-- ==== Sys2Proof/Proofs/LostTasks.lean ====
section
/-! PROOFS. How a task is lost: with its record where there is no handler, at once by a double trap (R131, R132, R134). -/

namespace Sys2Proof.Machine

theorem Die.ops_mapOps (x : Die) (f : Op → Op) : (x.mapOps f).ops = x.ops.map f := by
  simp only [Die.ops, Die.mapOps, Vector.toList_map, List.map_flatten]

/-- After an abort of all of a context's operations each of them is to end at its next boundary. -/
theorem Die.abort_of_abortOps (x : Die) (n : CtxId) : ∀ o ∈ (x.abortOps n 0).ops, o.ctx = n → o.abort = true := by
  intro o ho
  rw [Die.abortOps, Die.ops_mapOps, List.mem_map] at ho
  obtain ⟨p, -, rfl⟩ := ho
  split
  · exact fun _ => rfl
  · next h => exact fun hp => absurd hp (by simpa using h)

/-- The width after a context has given it up. -/
theorem holder_given_up (h : Option CtxId) (n : CtxId) : (if h == some n then none else h) ≠ some n := by
  split
  · simp
  · next hn => simpa using hn

/-- How a context ends that has lost its task or is about to (R132). -/
def Ctx.unhandled (c : Ctx) : Ctx :=
  { c with st := .ending, ending := .noHandler, waits := [], pendTrap := none, cutAt := none }

/-- What a die is after a context on it has given up the width and its operations (R132). -/
structure Die.GaveUp (x : Die) (n : CtxId) : Prop where
  width : x.seq.holder ≠ some n
  aborted : ∀ o ∈ x.ops, o.ctx = n → o.abort = true

theorem State.loseUnhandled_spec (s : State) (d : DieId) (n : CtxId) :
    (s.loseUnhandled d n).ctx d n = (s.ctx d n).unhandled ∧ ((s.loseUnhandled d n).die d).GaveUp n
      ∧ (s.loseUnhandled d n).panel = s.panel := by
  have hd : (s.loseUnhandled d n).die d = _ := s.die_modDie d _
  refine ⟨?_, ?_, rfl⟩
  · rw [State.ctx, hd, Die.ctx_modCtx]
    rfl
  · rw [hd]
    exact ⟨holder_given_up _ _, (s.die d).abort_of_abortOps n⟩

/-- How a context stands whose task is lost (R134). -/
def Ctx.lost (c : Ctx) : Ctx :=
  { c with st := .ending, ending := .lost, waits := [], priv := false, pendTrap := none, cutAt := none, act := none
           ctxswArg := none, hasWin := false }

theorem State.loseTask_spec (s : State) (d : DieId) (n : CtxId) (w2 w3 : Word) (more : List (List Word)) :
    (s.loseTask d n w2 w3 more).ctx d n = (s.ctx d n).lost ∧ ((s.loseTask d n w2 w3 more).die d).GaveUp n := by
  have hr : s.Reports ((s.report (s.ctx d n).queue (taskEntry (s.ctx d n) n 2 w2 w3 :: more)).launchEnds
      (s.ctx d n).queue (s.ctx d n).pkt false) := (State.Reports.report s _ _).trans (State.Reports.launchEnds _ _ _ _)
  unfold State.loseTask
  dsimp only
  generalize (s.report (s.ctx d n).queue (taskEntry (s.ctx d n) n 2 w2 w3 :: more)).launchEnds
      (s.ctx d n).queue (s.ctx d n).pkt false = t at hr
  refine ⟨(State.ctx_modCtx _ d n _).trans ?_, ?_⟩
  · rw [State.ctx, State.die_modDie, State.die_modDie]
    exact congrArg Ctx.lost (hr.ctx d n)
  · show Die.GaveUp (State.die (State.modCtx _ d n _) d) n
    rw [State.modCtx, State.die_modDie, State.die_modDie, State.die_modDie]
    exact ⟨holder_given_up _ _, Die.abort_of_abortOps _ n⟩

/-- A trap without a handler: the record is written, and the task is lost (R132). -/
theorem State.takeTrap_unhandled (s : State) (d : DieId) (n : CtxId) (r : TrapRec) (hp : (s.ctx d n).priv = false)
    (hv : (s.ctx d n).trapVec.toNat < 4) : s.takeTrap d n r
      = ((s.dropBundle d n).modCtx d n fun c => c.record r r.word).loseUnhandled d n := by
  show (if (s.ctx d n).priv then _ else if (s.ctx d n).trapVec.toNat / 4 = 0 then _ else _) = _
  rw [hp, if_neg Bool.false_ne_true, if_pos (by omega)]
  rfl

/-- A double trap (R134). -/
theorem State.takeTrap_double (s : State) (d : DieId) (n : CtxId) (r : TrapRec) (hp : (s.ctx d n).priv = true) :
    s.takeTrap d n r = (s.dropBundle d n).loseTask d n (s.ctx d n).trapAddr
      (BitVec.ofNat 64 (field r.cause 8 8 + 2)) [trapEntry (s.ctx d n) n] := by
  show (if (s.ctx d n).priv then _ else _) = _
  rw [if_pos hp]
  rfl

theorem Ctx.unhandled_fields {c x : Ctx} {r : TrapRec} {cause : Word} (h : x = (c.record r cause).unhandled) :
    x.st = .ending ∧ x.ending = .noHandler ∧ x.priv = c.priv ∧ x.waits = [] ∧ x.trapAddr = r.addr
      ∧ x.trapResume = r.resume ∧ x.trapInfo = r.info ∧ x.trapCause = cause ∧ x.flight = c.flight ∧ x.task = c.task
      ∧ x.hasWin = c.hasWin := by
  subst h
  exact ⟨rfl, rfl, rfl, rfl, rfl, rfl, rfl, rfl, rfl, rfl, rfl⟩

/-- Settles O35, by the privilege at which the trap comes. -/
theorem lostByTrap : Obligations.LostByTrap := by
  unfold Obligations.LostByTrap
  intro s d n r t c ends
  refine ⟨fun hp hv => ?_, fun hp => ?_⟩
  · have h : t = _ := s.takeTrap_unhandled d n r hp hv
    obtain ⟨hctx, hgave, hpanel⟩ := ((s.dropBundle d n).modCtx d n fun c => c.record r r.word).loseUnhandled_spec d n
    rw [← h] at hctx hgave hpanel
    rw [State.ctx_modCtx, State.dropBundle_ctx] at hctx
    obtain ⟨hst, hend, hpriv, hwaits, haddr, hresume, hinfo, hcause, hflight, htask, hwin⟩ := Ctx.unhandled_fields hctx
    refine ⟨⟨hst, hend, hpriv.trans hp, hwaits, hgave.width, hgave.aborted⟩, haddr, hresume, hinfo, hcause, hflight,
      htask, hwin, hpanel.trans ?_⟩
    rw [State.modCtx_panel, s.dropBundle_iss]
  · have h : t = _ := s.takeTrap_double d n r hp
    obtain ⟨hctx, hgave⟩ := (s.dropBundle d n).loseTask_spec d n (s.ctx d n).trapAddr
      (BitVec.ofNat 64 (field r.cause 8 8 + 2)) [trapEntry (s.ctx d n) n]
    rw [← h] at hctx hgave
    rw [State.dropBundle_ctx] at hctx
    refine ⟨⟨?_, ?_, ?_, ?_, hgave.width, hgave.aborted⟩, ?_, ?_, ?_, ?_, ?_⟩ <;> rw [hctx] <;> rfl

end Sys2Proof.Machine
end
^^^^
What you have to do: Output each line of the material above with no deviation.

Written reply:
-- ==== Sys2Proof/Proofs/LostTasks.lean ====
section
/-! PROOFS. How a task is lost: with its record where there is no handler, at once by a double trap (R131, R132, R134). -/

namespace Sys2Proof.Machine

theorem Die.ops_mapOps (x : Die) (f : Op → Op) : (x.mapOps f).ops = x.ops.map f := by
  simp only [Die.ops, Die.mapOps, Vector.toList_map, List.map_flatten]

/-- After an abort of all of a context's operations each of them is to end at its next boundary. -/
theorem Die.abort_of_abortOps (x : Die) (n : CtxId) : ∀ o ∈ (x.abortOps n 0).ops, o.ctx = n → o.abort = true := by
  intro o ho
  rw [Die.abortOps, Die.ops_mapOps, List.mem_map] at ho
  obtain ⟨p, -, rfl⟩ := ho
  split
  · exact fun _ => rfl
  · next h => exact fun hp => absurd hp (by simpa using h)

/-- The width after a context has given it up. -/
theorem holder_given_up (h : Option CtxId) (n : CtxId) : (if h == some n then none else h) ≠ some n := by
  split
  · simp
  · next hn => simpa using hn

/-- How a context ends that has lost its task or is about to (R132). -/
def Ctx.unhandled (c : Ctx) : Ctx :=
  { c with st := .ending, ending := .noHandler, waits := [], pendTrap := none, cutAt := none }

/-- What a die is after a context on it has given up the width and its operations (R132). -/
structure Die.GaveUp (x : Die) (n : CtxId) : Prop where
  width : x.seq.holder ≠ some n
  aborted : ∀ o ∈ x.ops, o.ctx = n → o.abort = true

theorem State.loseUnhandled_spec (s : State) (d : DieId) (n : CtxId) :
    (s.loseUnhandled d n).ctx d n = (s.ctx d n).unhandled ∧ ((s.loseUnhandled d n).die d).GaveUp n
      ∧ (s.loseUnhandled d n).panel = s.panel := by
  have hd : (s.loseUnhandled d n).die d = _ := s.die_modDie d _
  refine ⟨?_, ?_, rfl⟩
  · rw [State.ctx, hd, Die.ctx_modCtx]
    rfl
  · rw [hd]
    exact ⟨holder_given_up _ _, (s.die d).abort_of_abortOps n⟩

/-- How a context stands whose task is lost (R134). -/
def Ctx.lost (c : Ctx) : Ctx :=
  { c with st := .ending, ending := .lost, waits := [], priv := false, pendTrap := none, cutAt := none, act := none
           ctxswArg := none, hasWin := false }

theorem State.loseTask_spec (s : State) (d : DieId) (n : CtxId) (w2 w3 : Word) (more : List (List Word)) :
    (s.loseTask d n w2 w3 more).ctx d n = (s.ctx d n).lost ∧ ((s.loseTask d n w2 w3 more).die d).GaveUp n := by
  have hr : s.Reports ((s.report (s.ctx d n).queue (taskEntry (s.ctx d n) n 2 w2 w3 :: more)).launchEnds
      (s.ctx d n).queue (s.ctx d n).pkt false) := (State.Reports.report s _ _).trans (State.Reports.launchEnds _ _ _ _)
  unfold State.loseTask
  dsimp only
  generalize (s.report (s.ctx d n).queue (taskEntry (s.ctx d n) n 2 w2 w3 :: more)).launchEnds
      (s.ctx d n).queue (s.ctx d n).pkt false = t at hr
  refine ⟨(State.ctx_modCtx _ d n _).trans ?_, ?_⟩
  · rw [State.ctx, State.die_modDie, State.die_modDie]
    exact congrArg Ctx.lost (hr.ctx d n)
  · show Die.GaveUp (State.die (State.modCtx _ d n _) d) n
    rw [State.modCtx, State.die_modDie, State.die_modDie, State.die_modDie]
    exact ⟨holder_given_up _ _, Die.abort_of_abortOps _ n⟩

/-- A trap without a handler: the record is written, and the task is lost (R132). -/
theorem State.takeTrap_unhandled (s : State) (d : DieId) (n : CtxId) (r : TrapRec) (hp : (s.ctx d n).priv = false)
    (hv : (s.ctx d n).trapVec.toNat < 4) : s.takeTrap d n r
      = ((s.dropBundle d n).modCtx d n fun c => c.record r r.word).loseUnhandled d n := by
  show (if (s.ctx d n).priv then _ else if (s.ctx d n).trapVec.toNat / 4 = 0 then _ else _) = _
  rw [hp, if_neg Bool.false_ne_true, if_pos (by omega)]
  rfl

/-- A double trap (R134). -/
theorem State.takeTrap_double (s : State) (d : DieId) (n : CtxId) (r : TrapRec) (hp : (s.ctx d n).priv = true) :
    s.takeTrap d n r = (s.dropBundle d n).loseTask d n (s.ctx d n).trapAddr
      (BitVec.ofNat 64 (field r.cause 8 8 + 2)) [trapEntry (s.ctx d n) n] := by
  show (if (s.ctx d n).priv then _ else _) = _
  rw [if_pos hp]
  rfl

theorem Ctx.unhandled_fields {c x : Ctx} {r : TrapRec} {cause : Word} (h : x = (c.record r cause).unhandled) :
    x.st = .ending ∧ x.ending = .noHandler ∧ x.priv = c.priv ∧ x.waits = [] ∧ x.trapAddr = r.addr
      ∧ x.trapResume = r.resume ∧ x.trapInfo = r.info ∧ x.trapCause = cause ∧ x.flight = c.flight ∧ x.task = c.task
      ∧ x.hasWin = c.hasWin := by
  subst h
  exact ⟨rfl, rfl, rfl, rfl, rfl, rfl, rfl, rfl, rfl, rfl, rfl⟩

/-- Settles O35, by the privilege at which the trap comes. -/
theorem lostByTrap : Obligations.LostByTrap := by
  unfold Obligations.LostByTrap
  intro s d n r t c ends
  refine ⟨fun hp hv => ?_, fun hp => ?_⟩
  · have h : t = _ := s.takeTrap_unhandled d n r hp hv
    obtain ⟨hctx, hgave, hpanel⟩ := ((s.dropBundle d n).modCtx d n fun c => c.record r r.word).loseUnhandled_spec d n
    rw [← h] at hctx hgave hpanel
    rw [State.ctx_modCtx, State.dropBundle_ctx] at hctx
    obtain ⟨hst, hend, hpriv, hwaits, haddr, hresume, hinfo, hcause, hflight, htask, hwin⟩ := Ctx.unhandled_fields hctx
    refine ⟨⟨hst, hend, hpriv.trans hp, hwaits, hgave.width, hgave.aborted⟩, haddr, hresume, hinfo, hcause, hflight,
      htask, hwin, hpanel.trans ?_⟩
    rw [State.modCtx_panel, s.dropBundle_iss]
  · have h : t = _ := s.takeTrap_double d n r hp
    obtain ⟨hctx, hgave⟩ := (s.dropBundle d n).loseTask_spec d n (s.ctx d n).trapAddr
      (BitVec.ofNat 64 (field r.cause 8 8 + 2)) [trapEntry (s.ctx d n) n]
    rw [← h] at hctx hgave
    rw [State.dropBundle_ctx] at hctx
    refine ⟨⟨?_, ?_, ?_, ?_, hgave.width, hgave.aborted⟩, ?_, ?_, ?_, ?_, ?_⟩ <;> rw [hctx] <;> rfl

end Sys2Proof.Machine
end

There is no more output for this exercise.